RealICU: Do LLM Agents Understand Long-Context ICU Data? A Benchmark Beyond Behavior Imitation

Shen, Chengzhi; Shen, Weixiang; Susetzky, Tobias; Chen, Chen (Cherise); Li, Jun; Liu, Yuyuan; Zhang, Xuepeng; Gong, Zhenyu; Rueckert, Daniel; Pan, Jiazhen

RealICU: Do LLM Agents Understand Long-Context ICU Data?
A Benchmark Beyond Behavior Imitation

Chengzhi Shen^1,2,10, Weixiang Shen^1,2,3, Tobias Susetzky^1,2, Chen (Cherise) Chen⁴, Jun Li¹, Yuyuan Liu⁵, Xuepeng Zhang⁶, Zhenyu Gong^7,†, Daniel Rueckert^{1,2,8,9,10,†}, Jiazhen Pan^1,2,9,†

¹Technical University of Munich (TUM)   ²TUM University Hospital   ³LMU Munich
⁴University of Sheffield   ⁵University of Oxford   ⁶Zhongshan Hospital Fudan University
⁷Sun Yat-sen University Cancer Center   ⁸Imperial College London
⁹Munich Center for Machine Learning (MCML)   ¹⁰relAI – Konrad Zuse School of Excellence in Reliable AI

^†Corresponding Authors

Paper Code Dataset (Coming Soon)

ICU AI co-pilot decision support overview

ICU decisions are made under massive data volume and time pressure. An ICU AI co-pilot integrates evolving data streams into a decision-support panel that assesses Patient Status, identifies Acute Problems, proposes Recommended Actions, and warns against unsafe Red Flag actions.

Key Contributions

1

We define the core capabilities of a useful ICU AI co-pilot with over 30 clinicians: assessing Patient Status, Acute Problems, Recommended Actions, and Red Flag Actions.

2

We propose a systematic benchmark and evaluation framework. RealICU-Gold: 930 physician-consensus windows. RealICU-Scale: 11,862 windows labeled by Oracle, a physician-validated LLM evaluator. All annotations are created using hindsight review of the full patient trajectory, reflecting clinical correctness beyond than behavior imitation.

3

We introduce a solution to study memory-augmented agents. ICU-Evo, a structured-memory agent that organizes clinical context into heterogeneous memory types aligned with how clinicians reason.

4

We identify key failure modes. A recall–safety tradeoff and anchoring bias across frontier LLMs. Structured memory helps long-horizon reasoning but is not sufficient for safe ICU decision support.

Abstract

Intensive care units (ICU) generate long, dense and evolving streams of clinical information, where physicians must repeatedly reassess patient states under time pressure, underscoring a clear need for reliable AI decision support. Existing ICU benchmarks typically treat historical clinician actions as ground truth. However, these actions are made under incomplete information and limited temporal context of the underlying patient state, and may therefore be suboptimal, making it difficult to assess the true reasoning capabilities of AI systems.

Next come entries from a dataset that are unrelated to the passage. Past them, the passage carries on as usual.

/-- Rows 25 to 36 of spec/opcode_table.json. -/
def opTable3 : List OpRow :=
  [⟨"SLOT.ENC.U8", 0x41000000#32, 0xFF7FFFFF#32⟩,
   ⟨"SLOT.ENC.U16", 0x41010000#32, 0xFF7FFFFF#32⟩,
   ⟨"SLOT.ENC.U32", 0x41020000#32, 0xFF7FFFFF#32⟩,
   ⟨"SLOT.ENC.I8", 0x41040000#32, 0xFF7FFFFF#32⟩,
   ⟨"SLOT.ENC.I16", 0x41050000#32, 0xFF7FFFFF#32⟩,
   ⟨"SLOT.ENC.I32", 0x41060000#32, 0xFF7FFFFF#32⟩,
   ⟨"FLD.GET.W1", 0x48000000#32, 0xFF0BFFFF#32⟩,
   ⟨"FLD.GET.W2", 0x48010000#32, 0xFF0BFFFF#32⟩,
   ⟨"FLD.GET.W4", 0x48020000#32, 0xFF0BFFFF#32⟩,
   ⟨"FLD.PUT.W1", 0x49000000#32, 0xFF0BFFFF#32⟩,
   ⟨"FLD.PUT.W2", 0x49010000#32, 0xFF0BFFFF#32⟩,
   ⟨"FLD.PUT.W4", 0x49020000#32, 0xFF0BFFFF#32⟩]

/-- Rows 37 to 48 of spec/opcode_table.json. -/
def opTable4 : List OpRow :=
  [⟨"TXB.WR", 0x50000000#32, 0xFFFFFFFF#32⟩,
   ⟨"TXS.OPEN", 0x51000000#32, 0xFFFFFFFF#32⟩,
   ⟨"TXS.COUNT", 0x52000000#32, 0xFFFFFFFF#32⟩,
   ⟨"TXS.NEXT", 0x53000000#32, 0xFFFFFFFF#32⟩,
   ⟨"TXS.CLOSE", 0x54000000#32, 0xFFFFFFFF#32⟩,
   ⟨"RXS.FEED", 0x60000000#32, 0xFFF0FFFF#32⟩,
   ⟨"RXS.LEN", 0x61000000#32, 0xFFFFFFFF#32⟩,
   ⟨"RXS.TOTAL", 0x62000000#32, 0xFFFFFFFF#32⟩,
   ⟨"RXS.PGN", 0x63000000#32, 0xFFFFFFFF#32⟩,
   ⟨"RXS.SA", 0x64000000#32, 0xFFFFFFFF#32⟩,
   ⟨"RXB.RD", 0x65000000#32, 0xFFFFFFFF#32⟩,
   ⟨"RXS.CLOSE", 0x66000000#32, 0xFFFFFFFF#32⟩]

/-- The 48 operation rows of spec/opcode_table.json. -/
def opTable : List OpRow := opTable1 ++ opTable2 ++ opTable3 ++ opTable4

/-- The command block is an instance of the row: W0 under the row's mask is the row's pattern. -/
def OpRow.matches (r : OpRow) (c : Command) : Bool := c.w0 &&& r.mask == r.pattern

/-- The mnemonic of spec/opcode_table.json that each constructor stands for. -/
def Instr.mnemonic : Instr → String
  | .blkReset => "BLK.RESET"
  | .idNew _ => "ID.NEW"
  | .idPrio _ => "ID.PRIO"
  | .idDp _ => "ID.DP"
  | .idPf _ => "ID.PF"
  | .idPs _ => "ID.PS"
  | .idPgn _ => "ID.PGN"
  | .idDa _ => "ID.DA"
  | .idGe _ => "ID.GE"
  | .idSa _ => "ID.SA"
  | .idBcast _ => "ID.BCAST"
  | .bldPgn _ => "BLD.PGN"
  | .bldPrio _ => "BLD.PRIO"
  | .bldSa _ => "BLD.SA"
  | .bldDa _ => "BLD.DA"
  | .bldBuild => "BLD.BUILD"
  | .pgnToLe _ => "PGN.TOLE"
  | .pgnFromLe _ _ _ => "PGN.FROMLE"
  | .slotDecU8 _ _ => "SLOT.DEC.U8"
  | .slotDecU16 _ _ => "SLOT.DEC.U16"
  | .slotDecU32 _ _ => "SLOT.DEC.U32"
  | .slotDecI8 _ _ => "SLOT.DEC.I8"
  | .slotDecI16 _ _ => "SLOT.DEC.I16"
  | .slotDecI32 _ _ => "SLOT.DEC.I32"
  | .slotEncU8 _ _ => "SLOT.ENC.U8"
  | .slotEncU16 _ _ => "SLOT.ENC.U16"
  | .slotEncU32 _ _ => "SLOT.ENC.U32"
  | .slotEncI8 _ _ => "SLOT.ENC.I8"
  | .slotEncI16 _ _ => "SLOT.ENC.I16"
  | .slotEncI32 _ _ => "SLOT.ENC.I32"
  | .fldGetW1 _ _ _ _ => "FLD.GET.W1"
  | .fldGetW2 _ _ _ _ => "FLD.GET.W2"
  | .fldGetW4 _ _ _ _ => "FLD.GET.W4"
  | .fldPutW1 _ _ _ _ _ => "FLD.PUT.W1"
  | .fldPutW2 _ _ _ _ _ => "FLD.PUT.W2"
  | .fldPutW4 _ _ _ _ _ => "FLD.PUT.W4"
  | .txbWr _ _ => "TXB.WR"
  | .txsOpen _ _ _ => "TXS.OPEN"
  | .txsCount => "TXS.COUNT"
  | .txsNext => "TXS.NEXT"
  | .txsClose => "TXS.CLOSE"
  | .rxsFeed _ _ _ _ => "RXS.FEED"
  | .rxsLen => "RXS.LEN"
  | .rxsTotal => "RXS.TOTAL"
  | .rxsPgn => "RXS.PGN"
  | .rxsSa => "RXS.SA"
  | .rxbRd _ => "RXB.RD"
  | .rxsClose => "RXS.CLOSE"
  | .canId _ _ _ _ _ _ => "CANID"
  | .canIdPdu2 _ _ _ _ _ _ => "CANID.PDU2"
  | .pgnWire _ _ _ => "PGN.WIRE"
  | .tpCmBam _ _ _ _ => "TP.CM.BAM"
  | .tpDt _ _ _ => "TP.DT"

/-! ### Words numbered as the table numbers them -/

/-- The command block whose bits are `w`, W0 lowest: bit 0 of `w` is bit 0 of W0, bit 32 is bit 0 of W1, and so on. -/
def Command.ofNat (w : Nat) : Command :=
  ⟨BitVec.ofNat 32 w, BitVec.ofNat 32 (w >>> 32), BitVec.ofNat 32 (w >>> 64), BitVec.ofNat 32 (w >>> 96),
    BitVec.ofNat 32 (w >>> 128), BitVec.ofNat 32 (w >>> 160)⟩

/-- A word of the table's identifier rows, read by the most particular row it matches: TP.CM.BAM, TP.DT, CANID.PDU2,
CANID (R60, R61, R65, R66). Payload fields, which the rows give no bits, are zero. -/
def decodeIdentRow (id : Ident) : Instr :=
  if isTpCmId id then .tpCmBam id 0 0 0
  else if isTpDtId id then .tpDt id 0 0
  else if Config.pdu2Min ≤ (id.extractLsb' 16 8).toNat then
    .canIdPdu2 (id.extractLsb' 26 3) (id.extractLsb' 25 1) (id.extractLsb' 24 1) (id.extractLsb' 16 8)
      (id.extractLsb' 8 8) (id.extractLsb' 0 8)
  else
    .canId (id.extractLsb' 26 3) (id.extractLsb' 25 1) (id.extractLsb' 24 1) (id.extractLsb' 16 8)
      (id.extractLsb' 8 8) (id.extractLsb' 0 8)

/-- A word of the table's PGN.WIRE row: byte0 in bits 23..16, byte1 in 15..8, byte2 in 7..0, of which bits 7..2 are
ignored on decode (R63). -/
def decodePgnRow (w : Nat) : Instr :=
  .pgnWire (BitVec.ofNat 8 (w >>> 16)) (BitVec.ofNat 8 (w >>> 8)) (BitVec.ofNat 2 w)

/-- Whether a table word of `nbits` bits is read as an identifier: it has 29 bits, or it has 32 bits and bits 31..24 are
zero, so that it is no command block's header, since OP 0x00 is unassigned (R81). DESIGN CHOICE, log entry 11. -/
def isIdentRow (nbits w : Nat) : Bool := nbits == 29 || (nbits == 32 && w % 2 ^ 32 < 2 ^ 24)

/-- The operation the decoder reads from a word of spec/opcode_table.json, its bits numbered as the table numbers them:
24 bits are the PGN.WIRE row, identifiers are as `isIdentRow` says, every other word is a command block. -/
def decodeTableWord (nbits w : Nat) : Option Instr :=
  if nbits = 24 then some (decodePgnRow w)
  else if isIdentRow nbits w then some (decodeIdentRow (BitVec.ofNat 29 w))
  else match decode (Command.ofNat (w % 2 ^ nbits)) with
    | .ok i => some i
    | .illegal _ => none

/-- The command block with which the host presents a word of the table: for a wire-format row the block of the
operation that consumes it (log entries 10 and 11), for every other word the block the word is. -/
def tableCommand (nbits w : Nat) : Command :=
  if nbits = 24 then encode (decodePgnRow w)
  else if isIdentRow nbits w then encode (decodeIdentRow (BitVec.ofNat 29 w))
  else Command.ofNat (w % 2 ^ nbits)

end Sys2Proof
end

We introduce RealICU, a hindsight-annotated benchmark for evaluating large language models (LLMs) under realistic ICU conditions, where labels are created after senior physicians review the full patient trajectory using hindsight. We formulate four physician-motivated tasks: assess Patient Status, Acute Problems, Recommended Actions, and Red Flag actions that risk unsafe outcomes. We partition each trajectory with 30-min windows and release two datasets: RealICU-Gold with 930-window annotations from 94 MIMIC-IV patients, and RealICU-Scale with 11,862 windows extended by Oracle, a physician-validated LLM hindsight labeler.

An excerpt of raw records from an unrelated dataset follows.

/-! ### hardReset -/

@[simp] theorem State.hardReset_bldPgn : s.hardReset.bldPgn = State.reset.bldPgn := rfl
@[simp] theorem State.hardReset_bldPri : s.hardReset.bldPri = State.reset.bldPri := rfl
@[simp] theorem State.hardReset_bldSa : s.hardReset.bldSa = State.reset.bldSa := rfl
@[simp] theorem State.hardReset_bldDa : s.hardReset.bldDa = State.reset.bldDa := rfl
@[simp] theorem State.hardReset_txState : s.hardReset.txState = State.reset.txState := rfl
@[simp] theorem State.hardReset_txSa : s.hardReset.txSa = State.reset.txSa := rfl
@[simp] theorem State.hardReset_txPgn : s.hardReset.txPgn = State.reset.txPgn := rfl
@[simp] theorem State.hardReset_txTotal : s.hardReset.txTotal = State.reset.txTotal := rfl
@[simp] theorem State.hardReset_txIdx : s.hardReset.txIdx = State.reset.txIdx := rfl
@[simp] theorem State.hardReset_txBuf : s.hardReset.txBuf = State.reset.txBuf := rfl
@[simp] theorem State.hardReset_rxState : s.hardReset.rxState = State.reset.rxState := rfl
@[simp] theorem State.hardReset_rxSa : s.hardReset.rxSa = State.reset.rxSa := rfl
@[simp] theorem State.hardReset_rxPgn : s.hardReset.rxPgn = State.reset.rxPgn := rfl
@[simp] theorem State.hardReset_rxTotal : s.hardReset.rxTotal = State.reset.rxTotal := rfl
@[simp] theorem State.hardReset_rxLen : s.hardReset.rxLen = State.reset.rxLen := rfl
@[simp] theorem State.hardReset_rxBuf : s.hardReset.rxBuf = State.reset.rxBuf := rfl
@[simp] theorem State.hardReset_params : s.hardReset.params = s.params := rfl
@[simp] theorem State.hardReset_txEpoch : s.hardReset.txEpoch = s.txEpoch + 1 := rfl
@[simp] theorem State.hardReset_inputs : s.hardReset.inputs = s.inputs := rfl
@[simp] theorem State.hardReset_response : s.hardReset.response = State.reset.response := rfl

/-! ### reset -/

@[simp] theorem State.reset_bldPgn : State.reset.bldPgn = 0 := rfl
@[simp] theorem State.reset_bldPri : State.reset.bldPri = 6 := rfl
@[simp] theorem State.reset_bldSa : State.reset.bldSa = 0 := rfl
@[simp] theorem State.reset_bldDa : State.reset.bldDa = 0 := rfl
@[simp] theorem State.reset_txState : State.reset.txState = .idle := rfl
@[simp] theorem State.reset_txSa : State.reset.txSa = 0 := rfl
@[simp] theorem State.reset_txPgn : State.reset.txPgn = 0 := rfl
@[simp] theorem State.reset_txTotal : State.reset.txTotal = 0 := rfl
@[simp] theorem State.reset_txIdx : State.reset.txIdx = 0 := rfl
@[simp] theorem State.reset_txBuf : State.reset.txBuf = [] := rfl
@[simp] theorem State.reset_rxState : State.reset.rxState = .idle := rfl
@[simp] theorem State.reset_rxSa : State.reset.rxSa = 0 := rfl
@[simp] theorem State.reset_rxPgn : State.reset.rxPgn = 0 := rfl
@[simp] theorem State.reset_rxTotal : State.reset.rxTotal = 0 := rfl
@[simp] theorem State.reset_rxLen : State.reset.rxLen = 0 := rfl
@[simp] theorem State.reset_rxBuf : State.reset.rxBuf = [] := rfl
@[simp] theorem State.reset_params : State.reset.params = { tpPriority := 6, tpDa := 0xFF, rxFill := 0 } := rfl
@[simp] theorem State.reset_txEpoch : State.reset.txEpoch = 0 := rfl
@[simp] theorem State.reset_inputs : State.reset.inputs = [] := rfl
@[simp] theorem State.reset_response : State.reset.response = none := rfl

end Sys2Proof.Machine
end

Existing LLMs including memory-augmented ones performed poorly on RealICU, exposing two failure modes: a recall–safety tradeoff for clinical recommendations, and an anchoring bias to early interpretations of the patient. We further introduce ICU-Evo to study structured-memory agents that improves long-horizon reasoning but does not fully eliminate safety failures. Together, RealICU provides a clinically grounded testbed for measuring and improving AI sequential decision-support in high-stakes care.

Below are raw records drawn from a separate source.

-- ==== Sys2Proof/Laws/Bytes.lean ====
section
/-! SUPPORT. Bytes in words: the little-endian value of a list of bytes, the bytes of a payload, and the statements' byte of
two payload words. -/

namespace Sys2Proof.Machine

/-! ### Concatenation and extraction as arithmetic -/

theorem append_toNat {a b : Nat} (x : BitVec a) (y : BitVec b) : (x ++ y).toNat = x.toNat * 2 ^ b + y.toNat := by
  rw [BitVec.toNat_append, ← Nat.shiftLeft_add_eq_or_of_lt y.isLt, Nat.shiftLeft_eq]

theorem extract_toNat {w : Nat} (x : BitVec w) (lo n : Nat) : (x.extractLsb' lo n).toNat = x.toNat / 2 ^ lo % 2 ^ n := by
  simp [BitVec.extractLsb'_toNat, Nat.shiftRight_eq_div_pow]

/-! ### leValue -/

@[simp] theorem leValue_nil : leValue [] = 0 := rfl
@[simp] theorem leValue_cons (b : Byte) (bs : List Byte) : leValue (b :: bs) = b.toNat + 256 * leValue bs := rfl

theorem leValue_lt (bs : List Byte) : leValue bs < 256 ^ bs.length := by
  induction bs with
  | nil => simp
  | cons b bs ih =>
    have hb := b.isLt
    simp only [leValue_cons, List.length_cons, Nat.pow_succ]
    omega

/-- Dropping bytes is dividing. -/
theorem leValue_drop (bs : List Byte) (k : Nat) : leValue (bs.drop k) = leValue bs / 256 ^ k := by
  induction k generalizing bs with
  | zero => simp
  | succ k ih =>
    cases bs with
    | nil => simp
    | cons b bs =>
      have hb := b.isLt
      have h : (b.toNat + 256 * leValue bs) / 256 = leValue bs := by omega
      rw [List.drop_succ_cons, ih, leValue_cons, Nat.pow_succ', ← Nat.div_div_eq_div_mul, h]

/-- Taking bytes is a remainder. -/
theorem leValue_take (bs : List Byte) (k : Nat) : leValue (bs.take k) = leValue bs % 256 ^ k := by
  induction k generalizing bs with
  | zero => simp [Nat.mod_one]
  | succ k ih =>
    cases bs with
    | nil => simp
    | cons b bs =>
      have hb := b.isLt
      have h1 : (b.toNat + 256 * leValue bs) / 256 = leValue bs := by omega
      have h2 : (b.toNat + 256 * leValue bs) % 256 = b.toNat := by omega
      rw [List.take_succ_cons, leValue_cons, ih, leValue_cons, Nat.pow_succ', Nat.mod_mul, h1, h2]

/-- Byte `j` of the value of a list. -/
theorem leValue_byte (bs : List Byte) (j : Nat) : leValue bs / 2 ^ (8 * j) % 256 = (bs.getD j 0).toNat := by
  have h : (2 : Nat) ^ (8 * j) = 256 ^ j := by rw [Nat.pow_mul]
  rw [h, ← leValue_drop]
  induction bs generalizing j with
  | nil => simp
  | cons b bs ih =>
    have hb := b.isLt
    cases j with
    | zero => simp only [List.drop_zero, leValue_cons, List.getD_cons_zero]; omega
    | succ j =>
      rw [List.drop_succ_cons, List.getD_cons_succ]
      exact ih j (by rw [Nat.pow_mul])

theorem leValue_append (as bs : List Byte) : leValue (as ++ bs) = leValue as + 256 ^ as.length * leValue bs := by
  induction as with
  | nil => simp
  | cons a as ih => simp only [List.cons_append, leValue_cons, ih, List.length_cons, Nat.pow_succ]; ring

/-! ### Payload words -/

theorem wordByte_toNat (w : Word) (j : Nat) : (wordByte w j).toNat = w.toNat / 2 ^ (8 * j) % 256 := by
  simp [wordByte, BitVec.extractLsb'_toNat, Nat.shiftRight_eq_div_pow]

@[simp] theorem payloadBytes_length (pw0 pw1 : Word) : (payloadBytes pw0 pw1).length = 8 := rfl

theorem leValue_payloadBytes (pw0 pw1 : Word) : leValue (payloadBytes pw0 pw1) = pw0.toNat + 2 ^ 32 * pw1.toNat := by
  have h0 := pw0.isLt
  have h1 := pw1.isLt
  simp only [payloadBytes, leValue_cons, leValue_nil, wordByte_toNat]
  omega

/-- Position `j` of a payload, for the meanings and for the statements. -/
theorem payloadBytes_getD (pw0 pw1 : Word) (j : Nat) : ((payloadBytes pw0 pw1).getD j 0).toNat = payByte pw0 pw1 j := by
  rw [← leValue_byte, leValue_payloadBytes, payByte]

theorem packWord_toNat (bs : List Byte) : (packWord bs).toNat = leValue (bs.take 4) := by
  have h : leValue (bs.take 4) < 2 ^ 32 :=
    lt_of_lt_of_le (leValue_lt _) (by
      rw [show (2 : Nat) ^ 32 = 256 ^ 4 by norm_num]
      exact Nat.pow_le_pow_right (by norm_num) (by simp))
  rw [packWord, BitVec.toNat_ofNat, Nat.mod_eq_of_lt h]

/-- The value of the two payload words of eight bytes. -/
theorem payWords_value {pay : List Byte} (h : pay.length = 8) :
    (payWord0 pay).toNat + 2 ^ 32 * (payWord1 pay).toNat = leValue pay := by
  rw [payWord0, payWord1, packWord_toNat, packWord_toNat, List.take_of_length_le (l := pay.drop 4) (by simp [h])]
  conv_rhs => rw [← List.take_append_drop 4 pay, leValue_append]
  simp [h]

/-- Byte `j` of the two payload words of eight bytes is byte `j` of the list. -/
theorem payByte_payWords {pay : List Byte} (h : pay.length = 8) (j : Nat) :
    payByte (payWord0 pay) (payWord1 pay) j = (pay.getD j 0).toNat := by
  rw [payByte, payWords_value h, leValue_byte]

/-- Packing the bytes of a payload gives its words back. -/
theorem payWord0_payloadBytes (pw0 pw1 : Word) : payWord0 (payloadBytes pw0 pw1) = pw0 := by
  have h0 := pw0.isLt
  apply BitVec.eq_of_toNat_eq
  rw [payWord0, packWord_toNat, leValue_take, leValue_payloadBytes]
  omega

theorem payWord1_payloadBytes (pw0 pw1 : Word) : payWord1 (payloadBytes pw0 pw1) = pw1 := by
  have h0 := pw0.isLt
  have h1 := pw1.isLt
  apply BitVec.eq_of_toNat_eq
  rw [payWord1, packWord_toNat, leValue_take, leValue_drop, leValue_payloadBytes]
  omega

/-- Two lists of bytes of one length are equal when their values are. -/
theorem eq_of_leValue_eq {as bs : List Byte} (hl : as.length = bs.length) (h : leValue as = leValue bs) : as = bs := by
  apply List.ext_getElem hl
  intro j ha hb
  apply BitVec.eq_of_toNat_eq
  rw [show as[j] = as.getD j 0 by simp [List.getD_eq_getElem?_getD, ha],
    show bs[j] = bs.getD j 0 by simp [List.getD_eq_getElem?_getD, hb], ← leValue_byte, ← leValue_byte, h]

/-- The bytes of the words that eight bytes are packed in. -/
theorem payloadBytes_payWords {pay : List Byte} (h : pay.length = 8) :
    payloadBytes (payWord0 pay) (payWord1 pay) = pay :=
  eq_of_leValue_eq (by rw [payloadBytes_length, h]) (by rw [leValue_payloadBytes, payWords_value h])

/-- The statements' payload words are the meanings'. -/
theorem frameWord0_eq (pay : List Byte) : frameWord0 pay = payWord0 pay := rfl

theorem frameWord1_eq {pay : List Byte} (h : pay.length = 8) : frameWord1 pay = payWord1 pay := by
  rw [frameWord1, payWord1, packWord, List.take_of_length_le (l := pay.drop 4) (by simp [h])]

theorem frameLen_le (len : BitVec 4) : frameLen len ≤ 8 := Nat.min_le_right _ _

end Sys2Proof.Machine
end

Four Physician-Motivated Tasks

In consultations with over 30 board-certified clinicians, RealICU evaluates four core capabilities required for a clinically useful ICU co-pilot.

🩺

Patient Status

Assess the current overall status of the patient based on all available clinical data.

🔍

Acute Problems

Identify acute clinical problems requiring continuous attention and monitoring in future bedside care.

💊

Recommended Actions

Propose short-term treatment recommendations appropriate for the patient's condition.

⚠️

Red Flag Actions

Identify actions that should be avoided for this specific patient that might cause unsafe outcomes.

The RealICU Benchmark

Based on MIMIC-IV, labels are produced by physicians reviewing the complete patient trajectory with hindsight.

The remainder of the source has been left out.